Work order: Repeat exactly the lines below that lie between the line with "exec (.rdt 23)" and the line with "(∃ t, exec (.lds 1023", counting both of those lines as part of the answer.

------------------------------------------------------------------------

/-- For the statements about `ACQ` on a window: a crossing at offset 0, upper and lower, and none at all. -/
theorem witness_acqReportsFirstCrossing :
    (Window (filled .ready 1 true .pos) (fun _ => 1) (fun _ _ => .pos) ∧ (filled .ready 1 true .pos).rstIn = [] ∧
      FirstCrossing (product (fun _ => 1) fun _ => .pos) 0) ∧
    (Window (filled .ready 1 true .neg) (fun _ => 1) (fun _ _ => .neg) ∧
      FirstCrossing (product (fun _ => 1) fun _ => .neg) 0) ∧
    (Window (filled .ready 0 true .pos) (fun _ => 0) (fun _ _ => .pos) ∧
      ∀ d, d < 1023 → ¬Crosses (product (fun _ => 0) (fun _ => .pos) d)) ∧
    (Window { filled .ready 1 true .pos with rstIn := [0] } (fun _ => 1) (fun _ _ => .pos) ∧
      { filled .ready 1 true .pos with rstIn := [0] }.rstIn ≠ []) := by
  have h1 : sampleInt 1 = 1 := by decide
  have h0 : sampleInt 0 = 0 := by decide
  refine ⟨⟨filled_window 1 _ _ (by decide) (by decide), rfl, by decide, ?_, by simp⟩,
    ⟨filled_window 1 _ _ (by decide) (by decide), by decide, ?_, by simp⟩,
    ⟨filled_window 0 _ _ (by decide) (by decide), fun d _ => ?_⟩,
    filled_window 1 true .pos (by decide) (by decide), by decide⟩
  · rw [product_const, h1]
    simp [Crosses, bipolarInt]
  · rw [product_const, h1]
    simp [Crosses, bipolarInt]
  · rw [product_const, h0]
    simp [Crosses]

/-- For `AcqRotatesRows`, `DetectionsInOrder`, `AccumulatorIsExact`, `AcqReadsSamplesAndRowsOnly` and `AcqFrame`. -/
theorem witness_acq :
    Window (filled .ready 1 true .pos) (fun _ => 1) (fun _ _ => .pos) ∧ (filled .ready 1 true .pos).rstIn = [] ∧
    (filled .ready 1 true .pos).phase = .ready ∧ ∃ t, exec .acq (filled .ready 1 true .pos) = .next t ∧ t.phase = .done :=
  ⟨filled_window 1 _ _ (by decide) (by decide), rfl, rfl, filled_acq_done _ _ _⟩

/-- Two states that agree on the samples and the rows and on little else. -/
theorem witness_acqReadsSamplesAndRowsOnly :
    (∀ i, (filled .ready 1 true .pos).samp.get i = (filled .ready 1 false .pos).samp.get i) ∧
    (∀ k i, read2 (filled .ready 1 true .pos).bip k i = read2 (filled .ready 1 false .pos).bip k i) ∧
    ∃ t, exec .acq (filled .ready 1 false .pos) = .next t ∧ t.phase = .done := by
  refine ⟨fun i => ?_, fun k i => ?_, filled_acq_done _ _ _⟩ <;> simp [filled]

theorem dot_constant (n : Nat) (x : BitVec 5) (b : Bipolar) :
    dot (List.replicate n (some x)) (List.replicate n (some b)) = some (n * (sampleInt x * bipolarInt b)) := by
  induction n with
  | zero => simp [dot]
  | succ n ih =>
    rw [List.replicate_succ, List.replicate_succ, dot_cons, ih, Option.map_some, Nat.cast_succ]
    congr 1
    ring

/-- With equal samples over a constant row every product is the same. -/
theorem constant_acc (k : Fin 24) (x : BitVec 5) (b : Bipolar) (s : State) (hx : s.samp = Tab.const 1023 (some x))
    (hb : s.bip.get k = Tab.const 1023 (some b)) :
    (cDot k s).acc = some (BitVec.ofInt 16 (1023 * (sampleInt x * bipolarInt b))) := by
  simp only [cDot, hx, hb, Tab.const, dot_constant, Option.map_some]
  rfl

theorem constant_rotr (b : Bipolar) : rotrTab (Tab.const 1023 (some b)) = Tab.const 1023 (some b) :=
  Tab.ext_get fun i => by
    rw [rotrTab_get]
    split <;> simp

theorem constant_misses (k : Fin 24) (fuel d : Nat) (s : State) (hx : s.samp = Tab.const 1023 (some 0))
    (hb : s.bip.get k = Tab.const 1023 (some .pos)) : (search k fuel d s).res.get k = Result.nosync := by
  induction fuel generalizing d s with
  | zero => simp [search]
  | succ fuel ih =>
    have hm : decideReg (cDot k s).acc = .miss := by
      rw [constant_acc k 0 .pos s hx hb]
      decide
    simp only [search, hm]
    refine ih (d + 1) _ (by simpa using hx) ?_
    simp [hb, constant_rotr]

/-- A satellite found at offset 0, and one not found, for `AcqRotatesRows`. -/
theorem witness_acqRotatesRows : ((acqDone (filled .ready 1 true .pos)).res.get 0).status = .found ∧
    ((acqDone (filled .ready 0 true .pos)).res.get 0).status = .nosync := by
  have hf : List.finRange 24 = 0 :: (List.finRange 23).map Fin.succ := List.finRange_succ
  have hn : (0 : Fin 24) ∉ (List.finRange 23).map Fin.succ := by simp [Fin.succ_ne_zero]
  have hr : ∀ s, (acqDone s).res.get 0 = (searchSat 0 (clearResults s)).res.get 0 := fun s => by
    rw [acqDone_res, hf, searchAll_cons, (searchAll_other _ 0 hn _).2]
  constructor
  · have hh : decideReg (cDot 0 (clearResults (filled .ready 1 true .pos))).acc = .hit true := by
      rw [constant_acc 0 1 .pos _ rfl (by simp [filled])]
      decide
    rw [hr, searchSat, search, hh]
    simp
  · rw [hr, searchSat, constant_misses 0 1023 0 _ rfl (by simp [filled])]
    rfl

theorem witness_allZeroDetectsNothing : Window (filled .ready 0 true .pos) (fun _ => 0) (fun _ _ => .pos) ∧
    (filled .ready 0 true .pos).rstIn = [] ∧ ∀ _ : Fin 1023, sampleInt 0 = 0 :=
  ⟨filled_window 0 _ _ (by decide) (by decide), rfl, fun _ => by decide⟩

theorem witness_alignedSatelliteIsDetected :
    Window (filled .ready 1 true .pos) (fun _ => 1) (fun _ _ => .pos) ∧ (filled .ready 1 true .pos).rstIn = [] ∧ 1022 < 1023 ∧
    (∀ _ : Fin 1023, sampleInt 1 = 1 * bipolarInt .pos) ∧ (∀ _ : Fin 1023, sampleInt 1 = -1 * bipolarInt .neg) ∧
    Window (filled .ready 1 true .neg) (fun _ => 1) (fun _ _ => .neg) ∧
    ∃ t, exec .acq (filled .ready 1 true .neg) = .next t :=
  ⟨filled_window 1 _ _ (by decide) (by decide), rfl, by decide, fun _ => by decide, fun _ => by decide,
    filled_window 1 _ _ (by decide) (by decide), (filled_acq_done _ _ _).imp fun _ h => h.1⟩

theorem witness_micro_generator :
    ((generating .gInit 0 0).phase = .genRun ∧ (generating .gInit 0 0).mop = some .gInit) ∧
    ((generating .gChip 23 1022).mop = some .gChip ∧ (generating .gChip 23 1022).ctrS = some 23 ∧
      (generating .gChip 23 1022).ctrI = some 1022 ∧ (generating .gChip 23 1022).top = some allOnes ∧
      (generating .gChip 23 1022).bot = some allOnes) ∧
    ((generating .gTop 0 0).mop = some .gTop ∧ (generating .gBot 0 0).mop = some .gBot) ∧
    (chipStep 23 1022 = 24552 - 1 ∧ chipStep 23 1021 < 24552 - 1 ∧ chipStep 0 1022 < 24552 - 1) := by
  refine ⟨⟨rfl, rfl⟩, ⟨rfl, rfl, rfl, rfl, rfl⟩, ⟨rfl, rfl⟩, by decide⟩

theorem witness_microMapAndLoops : (generating .gMap 23 1022).mop = some .gMap ∧
    read2 (generating .gMap 23 1022).chip 23 1022 = some true ∧ (generating .gBot 0 1022).mop = some .gBot ∧
    (generating .gBot 0 1022).bot = some allOnes := by
  refine ⟨rfl, ?_, rfl, rfl⟩
  simp [generating, filled]

theorem witness_microClearAndAccumulate :
    ((searching .cClr 0 0 0 0).phase = .acqRun ∧ (searching .cClr 0 0 0 0).mop = some .cClr) ∧
    ((searching .cMac 23 0 1022 827).mop = some .cMac ∧ (searching .cMac 23 0 1022 827).ctrS = some 23 ∧
      (searching .cMac 23 0 1022 827).ctrK = some 1022 ∧ (searching .cMac 23 0 1022 827).acc = some 827 ∧
      (searching .cMac 23 0 1022 827).samp.get 1022 = some 1 ∧
      read2 (searching .cMac 23 0 1022 827).bip 23 1022 = some .pos) ∧
    (-32768 ≤ (827 : BitVec 16).toInt + sampleInt 1 * 1 ∧ (827 : BitVec 16).toInt + sampleInt 1 * 1 < 32768) ∧
    ((1021 : Fin 1023).val < 1022 ∧ (1022 : Fin 1023).val = 1022) := by
  refine ⟨⟨rfl, rfl⟩, ⟨rfl, rfl, rfl, rfl, ?_, ?_⟩, by decide, by decide⟩ <;> simp [searching, filled]

theorem witness_microDecide :
    ((searching .cDecide 23 0 0 828).phase = .acqRun ∧ (searching .cDecide 23 0 0 828).mop = some .cDecide ∧
      (searching .cDecide 23 0 0 828).ctrS = some 23 ∧ (searching .cDecide 23 0 0 828).ctrD = some 0 ∧
      (searching .cDecide 23 0 0 828).acc = some 828) ∧
    828 ≤ (828 : BitVec 16).toInt ∧ (BitVec.ofInt 16 (-828)).toInt ≤ -828 ∧
    (-828 < (827 : BitVec 16).toInt ∧ (827 : BitVec 16).toInt < 828) ∧
    (-828 < (BitVec.ofInt 16 (-827)).toInt ∧ (BitVec.ofInt 16 (-827)).toInt < 828) ∧
    (23 : Fin 24).val = (22 : Fin 24).val + 1 := ⟨⟨rfl, rfl, rfl, rfl, rfl⟩, by decide⟩

theorem witness_microRotate : ((searching .cRot 5 1022 0 0).phase = .acqRun ∧ (searching .cRot 5 1022 0 0).mop = some .cRot ∧
      (searching .cRot 5 1022 0 0).ctrS = some 5 ∧ (searching .cRot 5 1022 0 0).ctrD = some 1022) ∧
    (1022 : BitVec 10).toNat = 1022 ∧ (1021 : BitVec 10).toNat < 1022 ∧ (1022 : Fin 1023).val = (1021 : Fin 1023).val + 1 ∧
    (4 : Fin 24) ≠ 5 := ⟨⟨rfl, rfl, rfl, rfl⟩, by decide⟩

theorem witness_genRunsMicroOps : (∀ n rest, { empty .idle with rstIn := [98209] }.rstIn = n :: rest → 98209 ≤ n) ∧
    Accepting (empty .idle) ∧ (empty .idle).rstIn = [] :=
  ⟨fun _ _ h => Nat.le_of_eq (List.cons.inj h).1, witness_phases.1, rfl⟩

theorem witness_acqRunsMicroOps : Window (filled .ready 1 true .pos) (fun _ => 1) (fun _ _ => .pos) ∧
    (∀ n rest, (filled .ready 1 true .pos).rstIn = n :: rest → 24 * 1023 * 1026 ≤ n) ∧ (filled .ready 1 true .pos).rstIn = [] :=
  ⟨witness_acq.1, fun _ _ h => absurd h (by simp [filled]), rfl⟩

theorem witness_readsFrame : ∃ t1 t2 t3 t4 t5 t6 t7, exec .nop faulted = .next t1 ∧ exec .rdstat faulted = .next t2 ∧
    exec (.rdr 24) (empty .idle) = .next t3 ∧ exec (.rdc 23 1022) (empty .idle) = .next t4 ∧
    exec (.rdb 23 1022) (empty .idle) = .next t5 ∧ exec (.rds 1023) (empty .idle) = .next t6 ∧
    exec (.rdt 23) (empty .idle) = .next t7 :=
  ⟨_, _, _, _, _, _, _, rfl, rfl, rfl, rfl, rfl, rfl, rfl⟩

theorem witness_ldsFrame : (∃ t, exec (.lds 1022 9) (empty .idle) = .next t) ∧
    (∃ t, exec (.lds 1023 9) (empty .idle) = .next t ∧ t.phase = .fault) ∧
    (∃ t, exec (.lds 1022 10) (empty .idle) = .next t ∧ t.phase = .fault) ∧ (0 : Fin 1023).val ≠ 1022 :=
  ⟨⟨_, rfl⟩, ⟨_, rfl, rfl⟩, ⟨_, rfl, rfl⟩, by decide⟩

theorem witness_acqFrame : (∃ t, exec .acq (filled .ready 1 true .pos) = .next t ∧ t.phase ≠ .fault) ∧
    ∃ t, exec .acq (empty .idle) = .next t ∧ t.phase = .fault :=
  ⟨(filled_acq_done 1 true .pos).imp fun _ h => ⟨h.1, by simp [h.2]⟩, _, rfl, rfl⟩

theorem filled_step_acq : ∃ t, step { filled .ready 1 true .pos with cmdIn := [0x40000000], rstIn := [1] } = .next t ∧
    t.phase = .acqRun := by
  have hd : decode 0x40000000#32 = .ok .acq := rfl
  have h := filled_acq 1 true .pos [0]
  rw [if_neg (by simp)] at h
  refine ⟨acqStart { filled .ready 1 true .pos with rstIn := [0] }, ?_, acqStart_phase _⟩
  rw [← h]
  simp [step, tick, filled, busy, accept, hd]

theorem witness_generationBeforeCorrelation :
    (∃ t, step { filled .ready 1 true .pos with cmdIn := [0x40000000], rstIn := [1] } = .next t ∧ t.phase = .acqRun) ∧
    (∃ t, step (searching .cClr 0 0 0 0) = .next t ∧ t.phase = .acqRun) ∧
    (∃ t, step (searching .cDecide 23 0 0 828) = .next t ∧ t.phase = .done) ∧
    (∃ t, step { generating .gBot 0 0 with rstIn := [0] } = .next t ∧ t.phase = .idle) :=
  ⟨filled_step_acq, ⟨_, rfl, rfl⟩, ⟨_, rfl, rfl⟩, _, rfl, rfl⟩

/-- For `LatchKept`, `SamplesKept`, `PositionKept`, `ResultsKept` and `TapNeverWritten`, at rest and in a search. -/
theorem witness_invariants_kept :
    (LatchInv faulted ∧ PositionInv faulted ∧ ∃ t, step faulted = .next t) ∧
    (SampleInv (searching .cRot 0 1022 0 0) ∧ PositionInv (searching .cRot 0 1022 0 0) ∧
      ResultInv (searching .cRot 0 1022 0 0) ∧ LogInv (searching .cRot 0 1022 0 0) ∧
      ∃ t, step (searching .cRot 0 1022 0 0) = .next t) := by
  refine ⟨⟨?_, ?_, _, rfl⟩, ?_, ?_, ?_, ?_, _, rfl⟩
  · simp [LatchInv, faulted, empty]
  · show CountersAbsent _
    simp [CountersAbsent, faulted, empty]
  · refine ⟨fun i => ?_, fun i _ => ⟨1, ?_, by decide, by decide⟩, fun _ => (sfull_iff _).mpr fun i => ?_⟩ <;>
      simp [searching, filled]
  · exact ⟨rfl, ⟨_, rfl⟩, ⟨_, rfl, by decide⟩, .inr (.inr (.inr rfl))⟩
  · refine ⟨?_, ?_, ?_, fun _ k l hk hl => absurd hl ?_⟩
    all_goals simp [searching, filled, Result.none]
    cases hk
    exact Fin.zero_le l
  · simp [LogInv, searching, filled]

end Sys2Proof.Tests
end

section
/-! What one micro-operation answers where everything it reads holds a value, and runs of the sequencer that no reset
cuts short. -/

namespace Sys2Proof.Machine

open Sys2Proof

/-! ### One micro-operation -/

theorem micro_gInit {s : State} (hp : s.phase = .genRun) (hm : s.mop = some .gInit) :
    micro s = .next { s with
      top := some allOnes, bot := some allOnes, ctrS := some 0, ctrI := some 0, mop := some .gChip } := by
  simp only [micro, hp, hm, genMicro, microGInit]

theorem micro_gChip {s : State} {k : Fin 24} {i : Fin 1023} {x y : ShiftReg} (hp : s.phase = .genRun)
    (hm : s.mop = some .gChip) (hk : s.ctrS = some k) (hi : s.ctrI = some i) (hx : s.top = some x) (hy : s.bot = some y) :
    micro s = .next { s with
      chip := write2 s.chip k i (some (chipBit (s.tap.get k) x y)), mop := some .gTop } := by
  simp only [micro, hp, hm, genMicro, microGChip, hk, hi, hx, hy, withValue_some]

theorem micro_gTop {s : State} {x : ShiftReg} (hp : s.phase = .genRun) (hm : s.mop = some .gTop) (hx : s.top = some x) :
    micro s = .next { s with top := some (topNext x), mop := some .gBot } := by
  simp only [micro, hp, hm, genMicro, microGTop, hx, withValue_some]

theorem micro_gBot {s : State} {k : Fin 24} {i : Fin 1023} {y : ShiftReg} (hp : s.phase = .genRun)
    (hm : s.mop = some .gBot) (hk : s.ctrS = some k) (hi : s.ctrI = some i) (hy : s.bot = some y) :
    micro s = .next (afterChip k i { s with bot := some (botNext y) }) := by
  simp only [micro, hp, hm, genMicro, microGBot, hk, hi, hy, withValue_some]

theorem micro_gMap {s : State} {k : Fin 24} {i : Fin 1023} {c : Bool} (hp : s.phase = .genRun)
    (hm : s.mop = some .gMap) (hk : s.ctrS = some k) (hi : s.ctrI = some i) (hc : read2 s.chip k i = some c) :
    micro s = .next (afterMap k i { s with bip := write2 s.bip k i (some (bip c)) }) := by
  simp only [micro, hp, hm, genMicro, microGMap, hk, hi, hc, withValue_some]

theorem micro_cClr {s : State} (hp : s.phase = .acqRun) (hm : s.mop = some .cClr) :
    micro s = .next { s with acc := some 0, ctrK := some 0, mop := some .cMac } := by
  simp only [micro, hp, hm, acqMicro, microCClr]

theorem micro_cMac {s : State} {k : Fin 24} {j : Fin 1023} {a : BitVec 16} {x : BitVec 5} {c : Bipolar}
    (hp : s.phase = .acqRun) (hm : s.mop = some .cMac) (hk : s.ctrS = some k) (hj : s.ctrK = some j)
    (ha : s.acc = some a) (hx : s.samp.get j = some x) (hc : read2 s.bip k j = some c) :
    micro s = .next (afterMac j { s with acc := some (a + BitVec.ofInt 16 (sampleInt x * bipolarInt c)) }) := by
  simp only [micro, hp, hm, acqMicro, microCMac, hk, hj, ha, hx, hc, withValue_some]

------------------------------------------------------------------------

Exercise response:
    exec (.rdt 23) (empty .idle) = .next t7 :=
  ⟨_, _, _, _, _, _, _, rfl, rfl, rfl, rfl, rfl, rfl, rfl⟩

theorem witness_ldsFrame : (∃ t, exec (.lds 1022 9) (empty .idle) = .next t) ∧
    (∃ t, exec (.lds 1023 9) (empty .idle) = .next t ∧ t.phase = .fault) ∧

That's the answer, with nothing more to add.